Nuclear Magnetic Resonance (NMR)

Each proton in the nucleus of an atom spins, including the ones that are a part of the neutrons. We know from physics that when a charge moves (or spins) it generates a magnetic field. If both the number of protons and the number of neutrons are even, the number of protons spinning in one direction equals the number spinning in the opposite direction. Thus, the magnetic fields generated cancel each other out and the nucleus is effectively non-magnetic. However, if either the number of protons or the number of neutrons is odd, the magnetic fields generated from each proton cannot cancel each other out and the nucleus is effectively magnetic. Examples of magnetic nuclei are ¹H, ¹³C, ¹⁴N, and ³¹P.

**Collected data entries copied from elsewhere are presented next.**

end Causes

/-! ### Legality in ABORTED and FAULTED -/

section Stopped

variable {i : Instr} {s t : State}

/-- In ABORTED only BEGIN and RDREG are legal (45_session_control.md R220). -/
theorem illegal_of_aborted (hst : s.state = .aborted) (hbegin : Claims.isBegin i = false)
    (hrdreg : Claims.isRdreg i = false) : legal i s = false := by
  cases i with
  | beginSession => cases hbegin
  | rdreg => cases hrdreg
  | _ => simp [legal, hst]

/-- In FAULTED only RDREG is legal (45_session_control.md R220). -/
theorem illegal_of_faulted (hst : s.state = .faulted) (hrdreg : Claims.isRdreg i = false) :
    legal i s = false := by
  cases i with
  | rdreg => cases hrdreg
  | _ => simp [legal, hst]

theorem exec_keeps_faulted (hst : s.state = .faulted) (h : exec i s = .next t) :
    t.state = .faulted := by
  cases hrdreg : Claims.isRdreg i with
  | false =>
    rw [exec_of_illegal (illegal_of_faulted hst hrdreg)] at h
    cases h
    exact hst
  | true =>
    cases i with
    | rdreg => obtain ⟨-, rfl⟩ | ⟨d, -, rfl⟩ := execRdreg_cases h <;> exact hst
    | _ => cases hrdreg

theorem runCommand_keeps_faulted {c : Header} {a : Word} (hst : s.state = .faulted)
    (h : runCommand c a s = .next t) : t.state = .faulted := by
  cases hd : decode c a with
  | error e =>
    rw [runCommand_of_error hd] at h
    cases h
    exact hst
  | ok i =>
    rw [runCommand_of_ok hd] at h
    exact exec_keeps_faulted hst h

/-- A command that ends with another cause than StateError was legal. -/
theorem legal_of_ne_stateError (h : exec i s = .next t) (hc : t.lastCause ≠ .stateError) :
    legal i s = true := by
  cases hl : legal i s with
  | true => rfl
  | false =>
    rw [exec_of_illegal hl] at h
    cases h
    exact absurd rfl hc

end Stopped

end Sys2Proof.Machine

namespace Sys2Proof.Claims

open Sys2Proof Sys2Proof.Machine

section Causes

variable {i : Instr} {s t : State}

/-- Every command ends with a cause of its list: StateError where it is illegal, and the causes of its
own checks (60_exceptions.md R250, R252). -/
theorem exec_lastCause (h : exec i s = .next t) : t.lastCause ∈ causesOf i := by
  cases i with
  | beginSession =>
    obtain ⟨-, rfl⟩ | ⟨-, -, rfl⟩ | ⟨c, -, -, rfl⟩ := execBegin_cases h <;> simp [causesOf]
  | writeBits =>
    obtain ⟨-, rfl⟩ | ⟨-, -, rfl⟩ | ⟨-, -, -, rfl⟩ | ⟨s1, -, -, -, -, rfl⟩ :=
      execWriteBits_cases h <;> simp [causesOf]
  | readBits =>
    obtain ⟨-, rfl⟩ | ⟨-, -, rfl⟩ | ⟨-, -, -, rfl⟩ | ⟨u, -, -, -, -, rfl⟩ :=
      execReadBits_cases h <;> simp [causesOf]
  | packCons =>
    obtain ⟨-, rfl⟩ | ⟨-, hpack⟩ := execPackCons_cases h
    · simp [causesOf]
    · rcases packAt_lastCause hpack with hc | hc | hc <;> simp [causesOf, hc]
  | packNcons =>
    obtain ⟨-, rfl⟩ | ⟨-, hpack⟩ := execPackNcons_cases h
    · simp [causesOf]
    · rcases packAt_lastCause hpack with hc | hc | hc <;> simp [causesOf, hc]
  | packOvf =>
    obtain ⟨-, rfl⟩ | ⟨-, -, rfl⟩ | ⟨-, -, -, hpack⟩ | ⟨-, -, -, hpack⟩ := execPackOvf_cases h
    · simp [causesOf]
    · simp [causesOf]
    · obtain ⟨s1, -, rfl⟩ := packFitting_cases hpack
      simp [causesOf]
    · rcases packOverflowing_lastCause hpack with hc | hc <;> simp [causesOf, hc]
  | endSession => obtain ⟨-, rfl⟩ | ⟨-, rfl⟩ := execEnd_cases h <;> simp [causesOf]
  | unpackCons =>
    obtain ⟨-, rfl⟩ | ⟨-, hread⟩ := execUnpackCons_cases h
    · simp [causesOf]
    · rcases unpackAt_lastCause hread with hc | hc | hc <;> simp [causesOf, hc]
  | unpackNcons =>
    obtain ⟨-, rfl⟩ | ⟨-, hread⟩ := execUnpackNcons_cases h
    · simp [causesOf]
    · rcases unpackAt_lastCause hread with hc | hc | hc <;> simp [causesOf, hc]
  | unpackOvf =>
    obtain ⟨-, rfl⟩ | ⟨-, -, rfl⟩ | ⟨-, -, -, rfl⟩ | ⟨f, -, -, -, -, hread⟩ := execUnpackOvf_cases h
    · simp [causesOf]
    · simp [causesOf]
    · simp [causesOf]
    · rcases unpackPrimary_lastCause hread with hc | hc <;> simp [causesOf, hc]
  | rdreg => obtain ⟨-, rfl⟩ | ⟨d, -, rfl⟩ := execRdreg_cases h <;> simp [causesOf]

If a compound containing, say, ¹H is placed in a very strong magnetic field, the magnetic nuclei tend to align themselves with the magnetic field. Further, if the compound is simultaneously irradiated with electromagnetic radiation (specifically radio waves) of a certain frequency, the radiation will be absorbed and the nuclei will resonate. A NMR spectroscope can apply the magnetic field and the electromagnetic radiation to a sample, and it can detect when magnetic resonance is occurring. The result is a NMR spectrum, which provides detailed information about a compound's structure. The following are some features of NMR spectra.

Chemical Shift

From our knowledge of electromagnetic induction, when an external magnetic field is applied, an e.m.f. and current are induced to produce a magnetic field opposite to the external one. This often happens with the electrons in a compound under study. As a result the net magnetic field experienced by the nuclei is less than the external magnetic field. This is called shielding of protons and results in a shift of the NMR absorption signal towards the higher magnetic field end of the NMR spectrum (upfield shift). The amount of shift compared to a signal from a known reference substance indicates, for example, whether the hydrogen atoms are attached to a benzene ring or to a carbon atom bonded in turn to a chloride atom, and so forth.

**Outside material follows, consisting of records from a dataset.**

-- ==== Sys2Proof/Machine/State.lean ====
section
/-! DEFINITION. The state of one SPNCORE (10_state.md R20 to R26) with the rows of input values its host will drive,
its value after reset (R32), and the reasons a step can stop. -/

namespace Sys2Proof.Machine

/-- The five registers of R20, and the environment: what the input ports carry at the edges to come. TABLE is a
constant (R27), so it is no field. -/
structure State where
  /-- The sequencer mode (R21): 00 IDLE, 01 RUN, 10 DONE, 11 reserved. -/
  st        : Mode
  /-- The round counter (R22). -/
  rnd       : Rnd
  /-- The cipher state (R24). -/
  S         : Block
  /-- The key of the transaction in flight (R25). -/
  K         : Key
  /-- The outcome of the last accepted transaction: true for BadLength (R26). -/
  err       : Bool
  /-- MODEL'S OWN. One row per coming edge, the next edge's first (R81: a program is a sequence of input values). -/
  inputs    : List Pins
  /-- MODEL'S OWN. How many free rows have been drawn after `inputs` ran out. -/
  freeDraws : Nat
  deriving DecidableEq, Repr

/-- st = 00 (R21). -/
abbrev modeIdle : Mode := 0b00

/-- st = 01 (R21). -/
abbrev modeRun : Mode := 0b01

/-- st = 10 (R21). -/
abbrev modeDone : Mode := 0b10

/-- No micro-operation stops the machine: every phase word has an effect (R77, R148), and BadLength is an ordinary
result that a next state carries (R160, R166). So there is no fault reason, and no step can answer one. -/
inductive Fault where
  deriving DecidableEq, Repr

/-- Why a step gives an instruction no meaning. -/
inductive Refusal where
  /-- Raised by exec alone, for an instruction without a meaning. SAFE. No arm of exec raises it. -/
  | notModelled (mnemonic : String)
  /-- Raised by step when the decoder rejects the word of the edge. SAFE. It never happens, since step decodes the
  handshake word only when it is 11 and R77 maps every phase word. -/
  | notAnInstruction (why : DecodeReject)
  deriving DecidableEq, Repr

/-- The machine after a reset edge (R32), with no row of inputs laid down. -/
def State.reset : State where
  st        := modeIdle
  rnd       := 0
  S         := 0
  K         := 0
  err       := false
  inputs    := []
  freeDraws := 0

end Sys2Proof.Machine
end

Thus, the chemical shifts convey information about the environments of the atoms being studied, which provides qualitative information about the molecular structure.

Integration of Peak Areas

The area under the NMR spectrum at the peak areas is proportional to the number of the corresponding structures in the molecule under study. Thus, the ratio of certain structures to other structures in the molecule can be determined (i.e. quantitative information).

Spin-spin Splitting

Spin-spin splitting results from magnetic influences of hydrogen atoms on atoms adjacent to those bearing the hydrogen atoms causing the signal being considered. For example,

a doublet is caused by one nearby proton,
a triplet is caused by two nearby protons, and
a quartet is caused by three nearby protons.

Note:Equivalent protons (i.e. protons that are in identical environments and, therefore, are chemically equivalent) have exactly the same chemical shift and do not cause each other to signal split.